Борьба с собственной трезвенностью во имя «бездн», христианской или языческой, все равно, — ибо обе равно недоступны, — есть основное противоречие, проходящее через творчество г. Мережковского. И перед этим субъективным противоречием отступают и неузнаваемо принижаются в его сознании противоречия объективные: между реализмом и мистикой, научным законом и догматом, душевным самоустроением и общественным строительством, между человечеством покоряющимся и человечеством всепокоряющим. Все эти историческим развитием порожденные противоречия чужды ему в своей внутренней нравственной напряженности: они лишь доставляют ему материал для литературных антитез. Он паразитически-поверхностно эксплуатирует их в борьбе с собственной трезвенностью и думает, что примиряет их. Неспособный приобщиться к страсти великих исторических начал, восстанавливающих сына на отца и брата на брата, он свою нравственную импотентность, в которой все обезличивается, выдает за синтез.
Отсюда та мнимая смелость, с какою он принимает крайние выводы в обоих направлениях. Новое религиозное сознание усыновляет «все предания, все догматы, все таинства, все откровения» и в то же время всю культуру и сок ее — науку. Принимает предания, противоречащие законам тяготения и непроницаемости, опрокидывающие вверх дном весь эвклидов разум, и в то же время — все завоевания человеческие, прошлые и будущие, основанные на законах этого самого эвклидова разума. Но как принимает? Претворяет ли в высший синтез (где он, где намеки на него!)? Или же просто мирится на недоношенном противоречии, развивая его в трусливый компромисс?
Старик Карамазов говорит: «А я вот готов поверить в ад, только чтоб без потолка… Ну, а коли нет потолка, стало быть нет и крючьев. А коли нет крючьев, стало быть и все по боку»… Чем и как думает преодолеть Мережковский это житейское вольтерьянство, рефлекс рационалистических форм современного быта? Припугнет «хамством»? Маловато: если крючья не устрашают, то слово и подавно. А ведь это только первый удар.
Второй, тягчайший, идет со стороны научного естествознания. Что по существу может в этой области предъявить г. Мережковский? Как и чем собирается он расквитаться с естествознанием?

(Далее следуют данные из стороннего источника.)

-- ==== Sys2Proof/Machine/Health.lean ====
section
/-! DEFINITION. Phase health, wear accounting and spares (07_phase_health_spares.md, R181 to R195). -/
namespace Sys2Proof.Machine

/-- A PH_RFLAG bit of a rail becomes set and publishes (R196, R478). -/
def healthFlag (s : State) (f : Fld) (r : Nat) : State := flagPub s f r (144 + r)

/-- Phase `p` adds the magnitude of its MEAN to its 72-bit charge accumulator (R181). -/
def addCharge (s : State) (p : Nat) : State :=
  let acc := min (2 ^ 72 - 1) (s.get .PH_CHG p * 2 ^ 40 + s.get .chgLow p + absI (s.get .FL_PHMEAN p))
  (s.put .PH_CHG (shr acc 40) p).put .chgLow (acc % 2 ^ 40) p

/-- Stress accounting of one tick on rail `r` (R181, R185). -/
def stressAccumulate (s : State) (r : Nat) : State :=
  if railRuns s r then
    s.each ((railSlots s r).filter fun j => !s.bit .PH_PSTAT_RET (slotPhase s r j)) fun s j =>
      addCharge s (slotPhase s r j)
  else s

/-- PH_STARTS counts for the active set of a rail that enters RAMP_UP (R183). -/
def countStarts (s : State) (r : Nat) : State :=
  s.each (activeSlots s r) fun s j => s.bump .PH_STARTS 0xFFFFFFFF (slotPhase s r j)

/-- The stress of a phase (R184). -/
def stressOf (s : State) (p : Nat) : Int :=
  satU 32 (s.get .PH_CHG p * s.get .PH_WCHG + s.get .PH_HCYC p * s.get .PH_WCYC + s.get .PH_STARTS p * s.get .PH_WSTART)

/-- The sort key of a slot's rank (R186): spares that do not substitute after all others, then stress, then slot. -/
def rankKey (s : State) (r j : Nat) : Nat × Int × Nat :=
  let p := slotPhase s r j
  if s.bit .PH_PSTAT_SPARE p && !s.bit .PH_PSTAT_SUBV p then (1, 0, j) else (0, s.get .PH_STRESS p, j)

/-- The order of rank keys. -/
def keyLt (a b : Nat × Int × Nat) : Bool :=
  a.1 < b.1 || (a.1 = b.1 && (a.2.1 < b.2.1 || (a.2.1 = b.2.1 && a.2.2 < b.2.2)))

/-- Put a key in its place. -/
def keyInsert (k : Nat × Int × Nat) : List (Nat × Int × Nat) → List (Nat × Int × Nat)
  | [] => [k]
  | x :: t => if keyLt k x then k :: x :: t else x :: keyInsert k t

/-- The unretired member slots of a rail in rank order (R186). -/
def rankOrder (s : State) (r : Nat) : List Nat :=
  let live := (railSlots s r).filter fun j => !s.bit .PH_PSTAT_RET (slotPhase s r j)
  ((live.map (rankKey s r)).foldl (fun l k => keyInsert k l) []).map fun k => k.2.2

/-- Report the ranks and the counts of retired and available phases (R186, R196). -/
def rankRail (s : State) (r : Nat) : State :=
  let order := rankOrder s r
  let slots := railSlots s r
  let s := s.each slots fun s j => s.put .PH_RANK 127 (slotPhase s r j)
  let s := s.each order.zipIdx fun s e => s.put .PH_RANK e.2 (slotPhase s r e.1)
  let s := s.put .PH_RSTAT_NRET (slots.filter fun j => s.bit .PH_PSTAT_RET (slotPhase s r j)).length r
  s.put .PH_RSTAT_NSPAV (slots.filter fun j =>
    let p := slotPhase s r j
    s.bit .PH_PSTAT_SPARE p && !s.bit .PH_PSTAT_RET p && !s.bit .PH_PSTAT_SUBV p).length r

/-- After a change of membership: a phase of no rail reads 127, and every rail is ranked and counted (R186, R196, R406). -/
def rankAll (s : State) : State :=
  let s := s.each ((List.range 128).filter fun p => (memberOf s p).isNone) fun s p => s.put .PH_RANK 127 p
  s.each (List.range 16) rankRail

/-- The slots of a rail in the order of their reported ranks. -/
def rankedSlots (s : State) (r : Nat) : List Nat :=
  (List.range 64).filterMap fun m => (railSlots s r).find? fun j => s.nat .PH_RANK (slotPhase s r j) == m

/-- The add order (R186): the rank order over the inactive slots; isolated slots are not in it (R192). -/
def addOrder (s : State) (r : Nat) : List Nat :=
  (rankedSlots s r).filter fun j => !s.bitOf .SL_RACT j r && !s.bit .isolated (slotPhase s r j)

/-- The drop order (R186): the rank order over the active slots, reversed. -/
def dropOrder (s : State) (r : Nat) : List Nat := ((rankedSlots s r).filter fun j => s.bitOf .SL_RACT j r).reverse

/-- The phase lies in a cluster whose probe runs (R193). -/
def probing (s : State) (p : Nat) : Bool := s.bit .PH_CSTAT_PSTATE (p / 8)

/-- The rail's planned current in whole IQ, rounded up (R187). -/
def plannedIq (s : State) (r : Nat) : Int := ceilDiv (planned s r) 16

/-- The shedding engine's evaluation of a tick (R187): adds are requested at once, the drop test is counted. -/
def shedEvaluate (s : State) (r : Nat) : State :=
  if railState s r != stREG || !s.bit .PH_SHCFG_SHEN r then s.clear .shCnt r
  else
    let n : Int := (activeSlots s r).length
    let i := plannedIq s r
    let add := s.get .PH_SHADD r
    if i > n * add then
      let s := s.clear .shCnt r
      let cand := ((addOrder s r).filter fun j => !probing s (slotPhase s r j)).take (ceilDiv i add - n).toNat
      if cand.isEmpty then s
      else
        let s := s.each cand fun s j => s.setBits .addReq (2 ^ j) r
        healthFlag s .PH_RFLAG_SHADD r
    else if i < (n - 1) * s.get .PH_SHDROP r && n - 1 ≥ max (nMin s r) (s.get .PH_SHCFG_NFLOOR r) then
      s.bump .shCnt 0xFFFF r
    else s.clear .shCnt r

/-- SHED_DWELL_EXPIRY (R187): the drop test has held for SHDWELL ticks; the first slot of the drop order is dropped. -/
def shedDwell (s : State) (r : Nat) : State :=
  if !s.bit .shCnt r || s.get .shCnt r < s.get .PH_SHDWELL r then s
  else
    let s := s.clear .shCnt r
    match (dropOrder s r).find? fun j => !probing s (slotPhase s r j) with
    | none => s
    | some j => healthFlag (s.setBits .dropReq (2 ^ j) r) .PH_RFLAG_SHDROP r

/-! Retirement and substitution (R188 to R192). -/

/-- The FCAUSE that an empty rail takes from a retirement cause (R191). -/
def emptyCode (cause : Nat) : Nat := if cause = 1 then 4 else if cause = 6 || cause = 7 || cause = 11 then 9 else 12

/-- The configured spares that may replace a phase (R190, steps 1 and 3). -/
def freeSpare (s : State) (r : Nat) (active : Bool) : Option Nat :=
  (railSlots s r).find? fun j =>
    let p := slotPhase s r j
    s.bit .PH_PSTAT_SPARE p && s.bitOf .SL_RACT j r == active && !s.bit .PH_PSTAT_RET p && !s.bit .PH_PSTAT_SUBV p
      && !s.bit .isolated p

/-- Mark slot `j` as substituting for phase `p` (R190). -/
def markSubstitute (s : State) (r j p : Nat) : State :=
  let q := slotPhase s r j
  healthFlag ((s.raise .PH_PSTAT_SUBV q).put .PH_PSTAT_SUBFOR p q) .PH_RFLAG_SUBST r

/-- Choose the replacement of retired phase `p` (R190); answers whether a slot was added. -/
def substitute (s : State) (r p : Nat) : State × Bool :=
  match freeSpare s r false with
  | some j => (markSubstitute (enterActive s r j) r j p, true)
  | none =>
    match (addOrder s r).find? fun j => !s.bit .PH_PSTAT_RET (slotPhase s r j) with
    | some j => (enterActive s r j, true)
    | none =>
      match freeSpare s r true with
      | some j => (markSubstitute s r j p, false)
      | none => (healthFlag s .PH_RFLAG_NOSPARE r, false)

/-- The phase becomes retired (R188, R189): its cause is the lowest that reached it; a substituting spare's mark
clears (R192). -/
def markRetired (s : State) (p : Nat) : State :=
  let s := ((s.raise .PH_PSTAT_RET p).put .retAt s.now p).put .PH_PSTAT_RCAUSE ((codesOf (s.get .retReq p)).headD 0) p
  (s.clear .PH_PSTAT_SUBV p).clear .PH_PSTAT_SUBFOR p

/-- A retired phase leaves the active set and is replaced (R189, R190, R191). -/
def replaceRetired (s : State) (r j : Nat) : State :=
  let p := slotPhase s r j
  if !s.bitOf .SL_RACT j r then s
  else
    let (s, added) := substitute (leaveActive s r j) r p
    if !added && ((activeSlots s r).length : Int) < nMin s r then healthFlag s .PH_RFLAG_BELOWMIN r else s

/-- The retirements of one rail at a boundary (R188 to R192), in ascending phase number. -/
def retireRail (s : State) (r : Nat) : State :=
  let want := (railSlots s r).filter fun j =>
    s.bit .retReq (slotPhase s r j) && !s.bit .PH_PSTAT_RET (slotPhase s r j)
  if want.isEmpty then s
  else
    let order := (List.range 128).filterMap fun p => want.find? fun j => slotPhase s r j == p
    let causes := order.map fun j => (codesOf (s.get .retReq (slotPhase s r j))).headD 0
    let s := s.each order fun s j => markRetired s (slotPhase s r j)
    let s := s.each order fun s j => replaceRetired s r j
    let s := activeChanged (rankRail s r) r
    let s := refreshRail s r (tickStep s)
    if (railSlots s r).all fun j => s.bit .PH_PSTAT_RET (slotPhase s r j) then
      s.each causes fun s c => askFault (healthFlag s .PH_RFLAG_EMPTY r) r (emptyCode c) true
    else s

/-- Cleared retirements re-enter as inactive slots (R189). -/
def unretireRail (s : State) (r : Nat) : State :=
  let back := (railSlots s r).filter fun j => s.bit .unretReq (slotPhase s r j)
  if back.isEmpty then s
  else
    rankRail (s.each back fun s j =>
      let p := slotPhase s r j
      ((s.clear .unretReq p).clear .PH_PSTAT_RET p).clear .PH_PSTAT_RCAUSE p) r

/-- The same for a phase that is a member of no rail: nothing else depends on it. -/
def retireLoose (s : State) (p : Nat) : State :=
  if (memberOf s p).isSome then s
  else
    let s := s.when (s.bit .unretReq p) fun s => (s.clear .PH_PSTAT_RET p).clear .PH_PSTAT_RCAUSE p
    s.when (s.bit .retReq p && !s.bit .PH_PSTAT_RET p) fun s => refreshPhase (markRetired s p) p (tickStep s)

/-- Retirements and their reversals at a boundary, on every rail and on the phases of none. -/
def retireBoundary (s : State) : State :=
  let s := s.each (List.range 16) unretireRail
  let s := s.each (List.range 16) retireRail
  let s := s.each (List.range 128) retireLoose
  s.each (List.range 128) fun s p => (s.clear .retReq p).clear .unretReq p

/-- RETIRE (R185, R188): a write of PH_PCTL.RETIRE with cause RCIN; a write with RCIN 12 to 15 is not stored. -/
def retirePhase (s : State) (p rcin : Nat) : State :=
  if rcin > 11 then s.raise .PH_STATUS_CFGERR
  else if s.bit .PH_CTRL_LOCK then requestRetire s p 9
  else requestRetire s p (if rcin = 0 then 10 else rcin)

/-- UNRET (R189): accepted while the phase's rail is UNUSED, OFF or RESTRUCTURE. -/
def unretPhase (s : State) (p : Nat) : State :=
  match railOf s p with
  | none => s.raise .unretReq p
  | some r =>
    if railState s r == stUNUSED || railState s r == stOFF || railState s r == stRESTR then s.raise .unretReq p
    else s.raise .PH_STATUS_CFGERR

/-! The cluster probe (R193). -/

/-- The probe returns phase `p` to service: it is no longer isolated and is added at the next boundary. -/
def returnPhase (s : State) (p : Nat) : State :=
  let s := (s.clear .isolated p).clear .tfMid p
  match memberOf s p with
  | none => s
  | some (r, j) => if s.bit .PH_PSTAT_RET p then s else s.setBits .addReq (2 ^ j) r

/-- The end of a probe (R193). -/
def probeEnd (s : State) (c : Nat) : State :=
  let s := s.each (clusterPhases c) fun s p =>
    let s := if s.bit .probeSkip p then returnPhase (s.clear .probeSkip p) p else s
    refreshPhase (((s.clear .isolated p).clear .tfMid p).clear .probed p) p (tickStep s)
  let s := ((s.clear .WP_CSTAT_ISOL c).clear .PH_CSTAT_PSTATE c).clear .noidMt c
  if s.bit .probeFound c then s.clear .PH_CSTAT_NOIDC c
  else
    let again := s.bit .PH_CSTAT_NOIDC c
    let s := (flagPub s .PH_CFLAG_NOID c (160 + c)).bump .PH_CSTAT_NOIDC 3 c
    if again then s.each ((clusterPhases c).filter fun p => s.bit .probeAll p) fun s p => requestRetire s p 11 else s

/-- The probe moves to its next phase, or ends (R193): retired phases are passed over, and a phase whose rail has left
REGULATING and RAMP_UP is skipped. -/
def probeNext (s : State) (c : Nat) : List Nat → State
  | [] => probeEnd s c
  | p :: rest =>
    if !s.bit .probed p then probeNext s c rest
    else
      let s := s.clear .probed p
      if s.bit .PH_PSTAT_RET p || s.bit .retReq p then probeNext s c rest
      else match railOf s p with
        | none => probeNext s c rest
        | some r =>
          if railState s r == stREG || railState s r == stRAMPUP then
            let s := (s.put .PH_CSTAT_PSTATE 2 c).put .PH_CSTAT_PK (p % 8) c
            refreshPhase (returnPhase (s.put .probeFrom (s.now + 1) c) p) p (tickStep s)
          else probeNext (s.raise .probeSkip p) c rest

/-- PROBE_WAIT_END (R193): TFLTn has been filtered-inactive for 16 consecutive ticks. -/
def probeWaitEnd (s : State) (c : Nat) : State :=
  if s.get .PH_CSTAT_PSTATE c == 1 && !s.bit .WP_CSTAT_TFACT c && s.get .tfIn c ≥ 16 then
    probeNext s c (clusterPhases c)
  else s

/-- PROBE_WATCH_END (R193): the watched phase has passed PRBT × 16 ticks and stays in service. -/
def probeWatchEnd (s : State) (c : Nat) : State :=
  if s.get .PH_CSTAT_PSTATE c == 2 && s.now + 1 ≥ s.get .probeFrom c + 16 * s.get .PH_CPRB c then
    probeNext s c (clusterPhases c)
  else s

/-! Management-tick work and the summary (R184, R195). -/

/-- Stress of every member phase, and the ranks (R184, R186). -/
def stressRank (s : State) : State :=
  s.each (List.range 16) fun s r =>
    rankRail (s.each (railSlots s r) fun t j => t.put .PH_STRESS (stressOf s (slotPhase s r j)) (slotPhase s r j)) r

/-- A management-tick boundary without an isolation of the cluster; 160 of them end the NOID count (R193). -/
def noidBoundary (s : State) (c : Nat) : State :=
  if s.bit .WP_CSTAT_ISOL c then s
  else
    let s := s.bump .noidMt 160 c
    s.when (s.get .noidMt c ≥ 160) (·.clear .PH_CSTAT_NOIDC c)

/-- A mask of the indices below `n` that satisfy a test. -/
def maskOf (n : Nat) (f : Nat → Bool) : Int := sumI ((List.range n).map fun i => if f i then (2 ^ i : Int) else 0)

/-- The number of the indices below `n` that satisfy a test. -/
def countOf (n : Nat) (f : Nat → Bool) : Int := ((List.range n).filter f).length

/-- Word `w` of the spare-use summary (R195). -/
def summaryWord (s : State) (w : Nat) : Int :=
  let ret := fun p => s.bit .PH_PSTAT_RET p
  let sub := fun p => s.bit .PH_PSTAT_SUBV p
  if w = 0 then 1
  else if w = 1 then countOf 128 ret + 256 * countOf 128 sub
  else if w < 10 then maskOf 16 fun b => ret (16 * (w - 2) + b)
  else if w < 18 then maskOf 16 fun b => sub (16 * (w - 10) + b)
  else if w = 18 then maskOf 16 fun c => s.bit .FL_CLSTAT_NOSPARE c
  else if w = 19 then maskOf 16 fun c => s.bit .SL_CEG_SPUSE c
  else if w = 20 then s.get .WP_STATUS_SPUSE + 256 * maskOf 2 fun g => s.bit .FL_VGSTAT_NOSPARE g
  else if w = 21 then
    countOf 144 (fun k => s.bitOf .FL_CLFAIL (k % 9) (k / 9)) + 256 * countOf 18 fun v => s.bitOf .FL_VFAIL v
  else if w = 22 then
    countOf 144 (fun k => s.bitOf .SL_CEG_FAIL (k % 9) (k / 9)) +
      256 * (countOf 176 (fun w => s.bit .WR_STAT_FAIL w) + countOf 8 fun k => s.bitOf .WP_SPFAIL k)
  else if w = 23 then
    maskOf 5 (fun n => s.get .LS_PAIR_STATE n == 2) + 32 * bit01 (s.get .LS_PAIR_DUTY 4 < 4) +
      64 * bit01 (s.get .LS_PAIR_STATE 5 == 2)
  else if w = 24 then sumI ((List.range 7).map fun m => s.get .MS_REP_REPUSED m)
  else if w = 25 then s.get .D4_NRET
  else if w = 26 then s.get .OT_STATUS_KSPROG + 16 * maskOf 4 fun k => s.bit .OT_CNT_B1 k
  else 0

/-- The summary is assembled (R195). -/
def summaryAssemble (s : State) : State :=
  (s.each (List.range 32) fun t w => t.put .PH_SUM (summaryWord s w) w).clear .PH_STATUS_SUMBUSY

/-- SNAP (R195). -/
def snapStart (s : State) : State := (s.raise .PH_STATUS_SUMBUSY).raise .snapReq

/-- SUMMARY_DONE (R195): within 64 fabric cycles of SNAP the summary stands. -/
def summaryDone (s : State) : State := if s.bit .snapReq then summaryAssemble (s.clear .snapReq) else s

def execShedDwellExpiry (r : Rail) (s : State) : Out := .next (shedDwell s r)
def execCountLock (s : State) : Out := .next (s.raise .PH_CTRL_LOCK)
def execSnap (s : State) : Out := .next (snapStart s)
def execSummaryDone (s : State) : Out := .next (summaryDone s)
def execRetire (p : Phase) (rcin : BitVec 4) (s : State) : Out := .next (retirePhase s p rcin.toNat)
def execUnret (p : Phase) (s : State) : Out := .next (unretPhase s p)
def execProbeWaitEnd (c : Cluster) (s : State) : Out := .next (probeWaitEnd s c)
def execProbeWatchEnd (c : Cluster) (s : State) : Out := .next (probeWatchEnd s c)

end Sys2Proof.Machine
end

Третье, уже совершенно непосильное испытание идет со стороны исторического, эволюционного или диалектического метода, который составляет самую сущность современной умственной культуры. Что на земле, что под землей, — он все рассматривает в процессе возникновения, развития и исчезновения. Шаг за шагом он расчищает девственные пространства, вытесняя из них мифологические существа и развертывая подлинную картину развития — от атома до амебы и от амебы до г. Мережковского. Вскрывая, на какой ступени биологического развития, в каких условиях и в какой форме зародилась вера в чудо и какие превращения испытала, он подчиняет «чудо» в его психологических корнях законам природы и тем умерщвляет его.
Если прав Мережковский, что первые христиане не выдержали бы испытания, заглянув в курс истории церкви, то позволительно спросить: а каковы отношения самого г. Мережковского к научной истории первобытных религий? Подвергал ли он себя этому испытанию всерьез? Дарвинизм, марксизм — свел ли он с ними свои счеты? Излишне даже ставить эти вопросы. На работах Мережковского не чувствуется и отдаленного дуновения исторического метода. Свои субъективнейшие и современнейшие потребности он с упрямой ограниченностью начетчика втолковывает в старые тексты, оторванные от их исторических корней. В мировой истории он видит не закономерный процесс развития коллективного человека, оторвавшегося от цепи своих зоологических предков и планомерно подчиняющего себе землю, а пеструю движущуюся панораму, в которой властный случай время от времени обуздывается прямым вмешательством нездешних сил.
Но где тут наука? И где тут примирение культуры с мистикой? Ведь из культуры при этом фактически выключается ее душа: научный метод миропознания. Но культура минус научные идеи, ее одухотворяющие, есть только комфорт. Не дуб, а только желудь. Что себялюбец, и особливо трезвенный, может золотые желуди новейшего комфорта «примирить в высшем единстве» с дубами древних преданий, это не диво. Но стоит ли ради этого городить огород «нового религиозного сознания»?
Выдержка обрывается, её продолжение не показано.